Collected data:
*** Block opens ***

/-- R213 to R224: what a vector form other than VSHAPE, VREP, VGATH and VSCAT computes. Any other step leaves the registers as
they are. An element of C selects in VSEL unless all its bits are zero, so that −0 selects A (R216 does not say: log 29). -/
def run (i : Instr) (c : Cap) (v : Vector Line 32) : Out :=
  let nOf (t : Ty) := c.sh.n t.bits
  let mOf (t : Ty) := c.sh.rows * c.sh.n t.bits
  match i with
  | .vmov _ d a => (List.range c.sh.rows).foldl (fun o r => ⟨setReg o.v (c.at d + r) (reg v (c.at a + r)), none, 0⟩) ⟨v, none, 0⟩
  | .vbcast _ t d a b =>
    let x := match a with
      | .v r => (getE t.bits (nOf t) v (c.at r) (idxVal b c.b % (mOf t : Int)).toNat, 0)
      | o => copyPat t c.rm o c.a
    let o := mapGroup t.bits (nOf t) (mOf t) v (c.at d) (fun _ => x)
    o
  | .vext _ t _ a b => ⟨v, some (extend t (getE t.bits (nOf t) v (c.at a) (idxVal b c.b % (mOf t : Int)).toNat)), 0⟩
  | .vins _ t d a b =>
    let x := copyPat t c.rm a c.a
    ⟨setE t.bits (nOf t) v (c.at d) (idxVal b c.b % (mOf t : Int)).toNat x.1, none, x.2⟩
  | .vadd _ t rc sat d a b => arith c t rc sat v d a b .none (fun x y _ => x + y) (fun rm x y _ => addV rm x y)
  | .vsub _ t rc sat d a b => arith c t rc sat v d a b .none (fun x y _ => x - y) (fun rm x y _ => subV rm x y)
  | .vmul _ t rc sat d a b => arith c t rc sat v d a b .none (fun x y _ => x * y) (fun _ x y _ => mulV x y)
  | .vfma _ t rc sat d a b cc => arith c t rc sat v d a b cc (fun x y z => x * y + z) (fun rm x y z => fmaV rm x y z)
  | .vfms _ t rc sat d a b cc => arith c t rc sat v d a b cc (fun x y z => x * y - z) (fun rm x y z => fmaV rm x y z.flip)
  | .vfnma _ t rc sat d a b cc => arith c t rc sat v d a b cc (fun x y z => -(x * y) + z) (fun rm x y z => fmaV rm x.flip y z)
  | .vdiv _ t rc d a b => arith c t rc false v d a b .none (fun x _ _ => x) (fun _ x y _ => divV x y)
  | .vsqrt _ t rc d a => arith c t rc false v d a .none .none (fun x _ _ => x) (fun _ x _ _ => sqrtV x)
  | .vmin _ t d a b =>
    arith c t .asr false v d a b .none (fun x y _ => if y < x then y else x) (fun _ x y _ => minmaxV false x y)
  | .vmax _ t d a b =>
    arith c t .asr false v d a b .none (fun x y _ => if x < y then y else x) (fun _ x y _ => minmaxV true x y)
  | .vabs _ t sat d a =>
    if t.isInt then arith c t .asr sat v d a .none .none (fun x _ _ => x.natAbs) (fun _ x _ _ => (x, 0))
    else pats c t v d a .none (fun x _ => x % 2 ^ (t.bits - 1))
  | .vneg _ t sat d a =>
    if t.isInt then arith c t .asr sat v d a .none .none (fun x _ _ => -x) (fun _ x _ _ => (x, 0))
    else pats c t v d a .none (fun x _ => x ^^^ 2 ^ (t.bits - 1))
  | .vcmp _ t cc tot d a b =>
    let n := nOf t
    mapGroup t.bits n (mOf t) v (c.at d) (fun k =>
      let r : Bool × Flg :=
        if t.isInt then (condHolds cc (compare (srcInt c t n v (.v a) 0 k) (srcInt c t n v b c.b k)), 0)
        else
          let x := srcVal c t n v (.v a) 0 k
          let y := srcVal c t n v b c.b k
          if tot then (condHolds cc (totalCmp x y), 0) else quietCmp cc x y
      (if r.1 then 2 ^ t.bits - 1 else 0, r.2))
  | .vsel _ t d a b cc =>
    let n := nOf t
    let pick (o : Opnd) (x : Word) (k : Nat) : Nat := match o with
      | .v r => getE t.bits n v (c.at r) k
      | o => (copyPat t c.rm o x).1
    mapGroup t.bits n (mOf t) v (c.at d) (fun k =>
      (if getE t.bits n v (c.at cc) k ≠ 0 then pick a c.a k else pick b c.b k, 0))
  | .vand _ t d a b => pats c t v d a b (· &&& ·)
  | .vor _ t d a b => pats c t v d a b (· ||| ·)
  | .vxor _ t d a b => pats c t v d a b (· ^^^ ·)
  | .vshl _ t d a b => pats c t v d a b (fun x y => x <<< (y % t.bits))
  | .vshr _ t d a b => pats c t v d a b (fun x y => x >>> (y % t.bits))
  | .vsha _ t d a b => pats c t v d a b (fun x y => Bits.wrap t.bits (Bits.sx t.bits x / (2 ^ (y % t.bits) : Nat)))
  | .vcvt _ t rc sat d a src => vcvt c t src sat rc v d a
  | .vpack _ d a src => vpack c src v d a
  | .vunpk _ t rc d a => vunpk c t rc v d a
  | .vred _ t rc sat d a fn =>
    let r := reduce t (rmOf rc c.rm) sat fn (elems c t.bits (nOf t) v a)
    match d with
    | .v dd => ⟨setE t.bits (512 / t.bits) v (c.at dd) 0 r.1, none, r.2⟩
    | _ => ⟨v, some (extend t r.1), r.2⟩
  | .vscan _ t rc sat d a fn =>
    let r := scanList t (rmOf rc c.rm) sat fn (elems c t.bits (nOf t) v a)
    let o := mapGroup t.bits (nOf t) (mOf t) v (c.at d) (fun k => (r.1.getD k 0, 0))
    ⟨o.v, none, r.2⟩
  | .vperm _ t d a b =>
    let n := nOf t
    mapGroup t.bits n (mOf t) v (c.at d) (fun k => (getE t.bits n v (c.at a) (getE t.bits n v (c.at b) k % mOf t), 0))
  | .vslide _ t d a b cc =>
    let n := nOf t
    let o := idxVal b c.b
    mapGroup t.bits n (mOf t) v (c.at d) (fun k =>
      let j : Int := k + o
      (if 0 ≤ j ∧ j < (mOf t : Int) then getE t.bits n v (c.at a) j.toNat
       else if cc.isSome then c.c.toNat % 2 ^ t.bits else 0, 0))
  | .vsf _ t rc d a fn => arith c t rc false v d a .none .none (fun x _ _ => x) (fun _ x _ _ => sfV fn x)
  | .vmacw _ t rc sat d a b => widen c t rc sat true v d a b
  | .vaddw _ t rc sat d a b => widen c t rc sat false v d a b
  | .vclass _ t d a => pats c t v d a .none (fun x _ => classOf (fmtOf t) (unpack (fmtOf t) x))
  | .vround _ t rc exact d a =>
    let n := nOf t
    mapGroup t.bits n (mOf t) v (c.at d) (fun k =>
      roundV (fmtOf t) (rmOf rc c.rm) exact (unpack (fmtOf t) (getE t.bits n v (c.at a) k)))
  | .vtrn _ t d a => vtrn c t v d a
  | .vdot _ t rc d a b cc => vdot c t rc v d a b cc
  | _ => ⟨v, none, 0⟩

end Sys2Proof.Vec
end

*** Block closes ***
*** Block opens ***

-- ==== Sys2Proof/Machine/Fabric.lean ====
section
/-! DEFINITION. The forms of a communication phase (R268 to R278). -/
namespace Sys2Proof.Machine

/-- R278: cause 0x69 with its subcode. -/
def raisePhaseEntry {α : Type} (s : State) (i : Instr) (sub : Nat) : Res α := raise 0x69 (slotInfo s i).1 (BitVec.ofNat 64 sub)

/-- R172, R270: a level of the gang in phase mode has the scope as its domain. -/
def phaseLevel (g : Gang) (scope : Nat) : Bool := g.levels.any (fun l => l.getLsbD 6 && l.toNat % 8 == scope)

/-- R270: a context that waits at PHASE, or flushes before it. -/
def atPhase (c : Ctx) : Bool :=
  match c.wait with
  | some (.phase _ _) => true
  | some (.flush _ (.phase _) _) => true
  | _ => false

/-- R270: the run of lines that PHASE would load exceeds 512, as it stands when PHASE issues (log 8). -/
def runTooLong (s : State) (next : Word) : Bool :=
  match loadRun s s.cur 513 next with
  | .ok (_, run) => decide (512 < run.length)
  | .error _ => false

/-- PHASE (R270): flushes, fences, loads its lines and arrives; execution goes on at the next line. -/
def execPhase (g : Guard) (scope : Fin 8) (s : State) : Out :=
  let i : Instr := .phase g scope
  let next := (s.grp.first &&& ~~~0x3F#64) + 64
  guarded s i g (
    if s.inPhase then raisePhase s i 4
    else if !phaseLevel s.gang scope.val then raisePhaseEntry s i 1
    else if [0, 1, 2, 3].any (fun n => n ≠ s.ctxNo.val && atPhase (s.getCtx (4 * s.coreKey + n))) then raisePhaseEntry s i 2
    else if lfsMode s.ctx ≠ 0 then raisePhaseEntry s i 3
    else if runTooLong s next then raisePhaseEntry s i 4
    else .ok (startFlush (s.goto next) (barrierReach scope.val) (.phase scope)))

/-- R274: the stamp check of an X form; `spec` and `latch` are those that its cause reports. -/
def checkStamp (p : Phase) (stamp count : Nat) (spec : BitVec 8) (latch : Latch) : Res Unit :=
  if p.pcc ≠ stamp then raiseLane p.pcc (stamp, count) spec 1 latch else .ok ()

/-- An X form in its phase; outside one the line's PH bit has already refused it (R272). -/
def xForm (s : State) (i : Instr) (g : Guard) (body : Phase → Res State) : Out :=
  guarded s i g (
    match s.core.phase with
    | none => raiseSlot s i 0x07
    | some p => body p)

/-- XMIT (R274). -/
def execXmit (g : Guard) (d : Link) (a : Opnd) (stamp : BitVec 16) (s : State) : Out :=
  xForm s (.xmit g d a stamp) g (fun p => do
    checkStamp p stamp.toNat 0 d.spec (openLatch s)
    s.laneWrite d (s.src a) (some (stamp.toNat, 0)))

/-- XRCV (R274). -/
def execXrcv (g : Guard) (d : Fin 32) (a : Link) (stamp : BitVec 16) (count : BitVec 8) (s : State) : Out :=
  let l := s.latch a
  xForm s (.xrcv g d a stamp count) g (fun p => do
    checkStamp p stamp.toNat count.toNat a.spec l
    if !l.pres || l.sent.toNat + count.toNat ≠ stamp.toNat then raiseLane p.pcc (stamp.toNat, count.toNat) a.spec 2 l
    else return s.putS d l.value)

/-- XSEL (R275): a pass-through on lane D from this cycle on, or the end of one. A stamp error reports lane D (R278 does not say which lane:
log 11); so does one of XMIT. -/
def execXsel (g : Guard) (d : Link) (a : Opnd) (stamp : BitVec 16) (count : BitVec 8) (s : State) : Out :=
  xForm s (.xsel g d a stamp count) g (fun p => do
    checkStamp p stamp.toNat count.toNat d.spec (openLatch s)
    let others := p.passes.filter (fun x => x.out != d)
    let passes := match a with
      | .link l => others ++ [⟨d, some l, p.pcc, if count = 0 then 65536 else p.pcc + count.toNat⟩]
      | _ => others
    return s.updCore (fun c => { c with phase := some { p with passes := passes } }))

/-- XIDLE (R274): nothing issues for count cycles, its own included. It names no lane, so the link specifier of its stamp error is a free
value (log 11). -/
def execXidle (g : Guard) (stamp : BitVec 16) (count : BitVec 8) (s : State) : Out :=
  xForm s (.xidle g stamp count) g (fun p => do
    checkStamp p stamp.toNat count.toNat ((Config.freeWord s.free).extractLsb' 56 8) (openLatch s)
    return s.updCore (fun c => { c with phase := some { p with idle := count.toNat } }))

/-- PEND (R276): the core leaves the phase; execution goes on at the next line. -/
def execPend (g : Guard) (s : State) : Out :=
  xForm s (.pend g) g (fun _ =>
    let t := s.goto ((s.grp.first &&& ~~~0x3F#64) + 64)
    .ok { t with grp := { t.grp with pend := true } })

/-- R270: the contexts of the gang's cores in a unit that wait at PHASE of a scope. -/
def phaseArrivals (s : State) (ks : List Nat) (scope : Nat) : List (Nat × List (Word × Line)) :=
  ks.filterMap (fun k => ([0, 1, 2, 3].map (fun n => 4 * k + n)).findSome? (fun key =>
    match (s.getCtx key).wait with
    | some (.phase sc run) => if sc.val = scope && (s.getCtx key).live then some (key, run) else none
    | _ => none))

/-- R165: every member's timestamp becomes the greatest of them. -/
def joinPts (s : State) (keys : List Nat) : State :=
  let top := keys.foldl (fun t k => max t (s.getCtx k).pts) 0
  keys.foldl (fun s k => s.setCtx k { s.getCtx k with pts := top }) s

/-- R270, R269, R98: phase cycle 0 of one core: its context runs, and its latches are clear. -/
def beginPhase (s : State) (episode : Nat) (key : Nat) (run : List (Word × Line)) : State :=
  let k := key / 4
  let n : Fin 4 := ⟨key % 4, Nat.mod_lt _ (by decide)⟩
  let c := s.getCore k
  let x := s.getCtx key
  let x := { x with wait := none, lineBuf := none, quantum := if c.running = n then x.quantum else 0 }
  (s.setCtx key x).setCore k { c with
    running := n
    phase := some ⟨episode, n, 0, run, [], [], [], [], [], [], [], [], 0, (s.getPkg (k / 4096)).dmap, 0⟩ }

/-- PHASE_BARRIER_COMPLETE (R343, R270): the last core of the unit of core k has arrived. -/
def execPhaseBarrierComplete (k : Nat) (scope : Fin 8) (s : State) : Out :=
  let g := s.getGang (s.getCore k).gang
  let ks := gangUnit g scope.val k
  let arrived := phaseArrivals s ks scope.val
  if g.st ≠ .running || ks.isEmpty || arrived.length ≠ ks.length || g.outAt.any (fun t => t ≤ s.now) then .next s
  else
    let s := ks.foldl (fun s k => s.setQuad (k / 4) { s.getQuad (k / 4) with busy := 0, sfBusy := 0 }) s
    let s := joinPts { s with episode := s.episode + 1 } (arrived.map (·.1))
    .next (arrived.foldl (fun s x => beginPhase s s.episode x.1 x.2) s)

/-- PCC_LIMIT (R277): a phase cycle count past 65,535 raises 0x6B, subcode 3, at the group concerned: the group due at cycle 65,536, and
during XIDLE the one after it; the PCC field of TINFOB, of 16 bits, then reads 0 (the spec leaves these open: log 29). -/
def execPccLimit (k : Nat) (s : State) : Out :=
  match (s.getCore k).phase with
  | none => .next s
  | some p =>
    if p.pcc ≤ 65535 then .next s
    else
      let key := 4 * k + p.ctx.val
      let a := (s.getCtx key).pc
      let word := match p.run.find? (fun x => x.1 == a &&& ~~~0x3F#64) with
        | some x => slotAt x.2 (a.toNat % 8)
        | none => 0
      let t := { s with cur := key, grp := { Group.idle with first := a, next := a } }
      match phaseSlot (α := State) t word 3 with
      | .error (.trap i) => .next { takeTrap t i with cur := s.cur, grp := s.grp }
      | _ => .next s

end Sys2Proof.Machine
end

*** Block closes ***

Instructions for the task:
Return all lines in the data that include the word "Machine".

Exercise response:
-- ==== Sys2Proof/Machine/Fabric.lean ====
namespace Sys2Proof.Machine
end Sys2Proof.Machine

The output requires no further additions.